Start of Recorded data
/-! ### The beacon (R119, R149) -/

/-- The beacon payload of path `p`. -/
def beaconPayload (s : State) (p : Nat) : List Byte :=
  let ctx := ctxInForce s
  let b (f : State → Field → Nat) : Nat := f s R.TTE_JOIN_cnt + 4 * f s R.TTE_SHARE_alrm + 32 * f s R.TTE_SHARE_pres + 256 * f s R.TTE_SHARE_map
  let seg := odForceNat s 9 1 0 % 1024 + 1024 * fld s R.TKN_CFG_member + 4096 * fld s R.TKN_CFG_side +
    8192 * fld s R.RFE_PHY_rxrate + 16384 * fld s R.TTE_CFG_fec
  let bch := beaconChan s 0 + 64 * beaconChan s 1 + 4096 * beaconChan s 2 + 262144 * beaconChan s 3
  leBytes 6 p ++ leBytes 2 seg ++ leBytes 4 (fld s R.TKN_TOKEN_tok) ++ leBytes 1 (fld s (R.KVT_CTXc_CFG_epoch ctx)) ++
  leBytes 1 (fld s R.RFE_PHY_pre_len + 32 * s.tte.cd) ++ leBytes 3 bch ++
  leBytes 1 (fld s R.TTE_TIMING_guard) ++ leBytes 1 (fldRead s R.TTE_TIMING_guard) ++ leBytes 3 (b fld + 4096 * b fldRead)

/-- Offers a frame to chains `c` and up: a refusal `chain` or `duty` moves it to the next one (R121). -/
def offerFrom (p chan power : Nat) (beacon : Bool) (psdu : List Byte) : List Nat → State → Option TxRefusal × State
  | [], s => (some .chain, s)
  | c :: rest, s =>
    match txJudge s p c chan psdu.length beacon with
    | .grant b st fi => (none, txGrant c chan power beacon psdu b st fi s)
    | .refuse r =>
      let s := txRefused r s
      if r = .chain ∨ r = .duty ∨ beacon then (if rest = [] then (some r, s) else offerFrom p chan power beacon psdu rest s)
      else (some r, s)

/-- Sends the beacon of path `p` (R119, R121). -/
def sendBeacon (p : Nat) (s : State) : State :=
  let c := ctxInForce s
  match ctxUse c s with
  | (none, s) => tteDrop s
  | (some k, s) =>
    let ep := fld s (R.KVT_CTXc_CFG_epoch c) % 2
    let mhr := leBytes 1 (0x10 + 64 * ep) ++ [0]
    let psdu := sealFrame (isSet s R.RFE_PHY_fcs2) k (csi s) mhr (beaconPayload s p) (p % 2 ^ 32) 2
    if psduMax s < psdu.length then tteDrop s
    else match offerFrom p (beaconChan s (p % 256 / 64)) (fld s R.TTE_CFG_bcnpwr) true psdu [0, 1, 2, 3] s with
      | (none, s) => raise s R.TTE_IFLG_bcn
      | (some _, s) => raise s R.TTE_IFLG_drop

/-! ### Down paths (R120-R122, R127) -/

/-- Where a lane's frame may come from, in the order of classes (R120). -/
inductive LaneSource where
  | fast | ack
  | queue (n : Nat)
  deriving DecidableEq, Repr

/-- What became of the frame at the head of a source. -/
inductive LaneResult where
  | sent | kept | dropped | empty
  deriving DecidableEq, Repr

/-- The items that wait on a lane, oldest first. -/
def laneAcks (s : State) (lane : Nat) : List AckItem := (s.tte.acks.filter (fun a => a.1 == lane)).map (·.2)

/-- Takes the `n` oldest items of a lane away. -/
def dropAcks (lane n : Nat) (s : State) : State :=
  let keep := (laneAcks s lane).drop n
  setTte { s.tte with acks := s.tte.acks.filter (fun a => a.1 != lane) ++ keep.map (fun a => (lane, a)) } s

/-- The head of a source: its plain frame, its power code and whether it has expired (R122). -/
def sourceHead (s : State) (lane p : Nat) : LaneSource → Option (List Byte × Nat × Bool)
  | .fast => match s.tte.fast.find? (fun f => f.lane == lane) with
    | some f => some (mhrWith 0x13 0 (leBytes 2 f.group) 0 ++ leBytes 1 f.items.length ++ f.items.flatten, fld s R.TTE_CFG_pwr, false)
    | none => none
  | .ack => if (laneAcks s lane).any (fun a => 3 ≤ a.waited) then
      some (mhrWith 0x14 0 [0xFF, 0xFF] 0, fld s R.TTE_CFG_pwr, false) else none
  | .queue q => match hwHead agentTte q s with
    | some e =>
      let x := leAt e.body 0 6
      let w := leAt e.body 6 1
      some (e.body.drop 8, if w = 0xFF then fld s R.TTE_CFG_pwr else w, (x != 0 && x < p) || e.body.length < 8)
    | none => none

/-- Takes the head of a source away. -/
def sourceDone (lane : Nat) (src : LaneSource) (s : State) : State :=
  match src with
  | .fast => match s.tte.fast.find? (fun f => f.lane == lane) with
    | some f => setTte { s.tte with fast := s.tte.fast.erase f } s
    | none => s
  | .ack => s
  | .queue q => hwNext agentTte q s

/-- Tries the head frame of a source on channel `chan`, first on chain `lane`; items of the lane ride along (R121, R127). -/
def tryHead (p lane chan : Nat) (withItems : Bool) (src : LaneSource) (s : State) : LaneResult × State :=
  match sourceHead s lane p src with
  | none => (.empty, s)
  | some (plain, power, expired) =>
    let base := plain.length + 8 + fcsLen s
    let acks := laneAcks s lane
    let n := if withItems then min acks.length (min (15 - leAt plain 1 1 / 16) ((psduMax s - base) / 4)) else 0
    if expired ∨ psduMax s < base then (.dropped, tteDrop (sourceDone lane src s))
    else if src = .ack ∧ n = 0 then (.kept, s)
    else match secure plain ((acks.take n).map (·.item)) s with
      | (none, s) => (.dropped, tteDrop (dropAcks lane n (sourceDone lane src s)))
      | (some psdu, s1) =>
        let chains := ((List.range 4).drop lane).filter (fun c => c == lane || !s.rfe.granted.any (fun g => g.1 == c))
        match offerFrom p chan power false psdu chains s1 with
        | (none, s2) => (.sent, dropAcks lane n (sourceDone lane src s2))
        | (some r, s2) =>
          if r = .off ∨ r = .path then (.sent, tteDrop (dropAcks lane n (sourceDone lane src s2)))
          else (.kept, s2)

/-- Works down one source while its head frames are dropped; whether the lane is done stands beside the state. -/
def trySource (p lane chan : Nat) (withItems : Bool) (src : LaneSource) : Nat → State → Bool × State
  | 0, s => (false, s)
  | fuel + 1, s =>
    match tryHead p lane chan withItems src s with
    | (.dropped, s) => trySource p lane chan withItems src fuel s
    | (.empty, s) => (false, s)
    | (_, s) => (true, s)

/-- The entries a source may hold. -/
def sourceFuel (s : State) (lane : Nat) : LaneSource → Nat
  | .fast => (s.tte.fast.filter (fun f => f.lane == lane)).length + 1
  | .ack => 2
  | .queue q => (queueAt s q).entries.length + 1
End of Recorded data
▶ **Work to complete**: The answer is the run of lines above from the line containing "if r = .chain" through the line containing "let ep := fld", copied exactly and alone.

▶ **Finished exercise**:
      if r = .chain ∨ r = .duty ∨ beacon then (if rest = [] then (some r, s) else offerFrom p chan power beacon psdu rest s)
      else (some r, s)

/-- Sends the beacon of path `p` (R119, R121). -/
def sendBeacon (p : Nat) (s : State) : State :=
  let c := ctxInForce s
  match ctxUse c s with
  | (none, s) => tteDrop s
  | (some k, s) =>
    let ep := fld s (R.KVT_CTXc_CFG_epoch c) % 2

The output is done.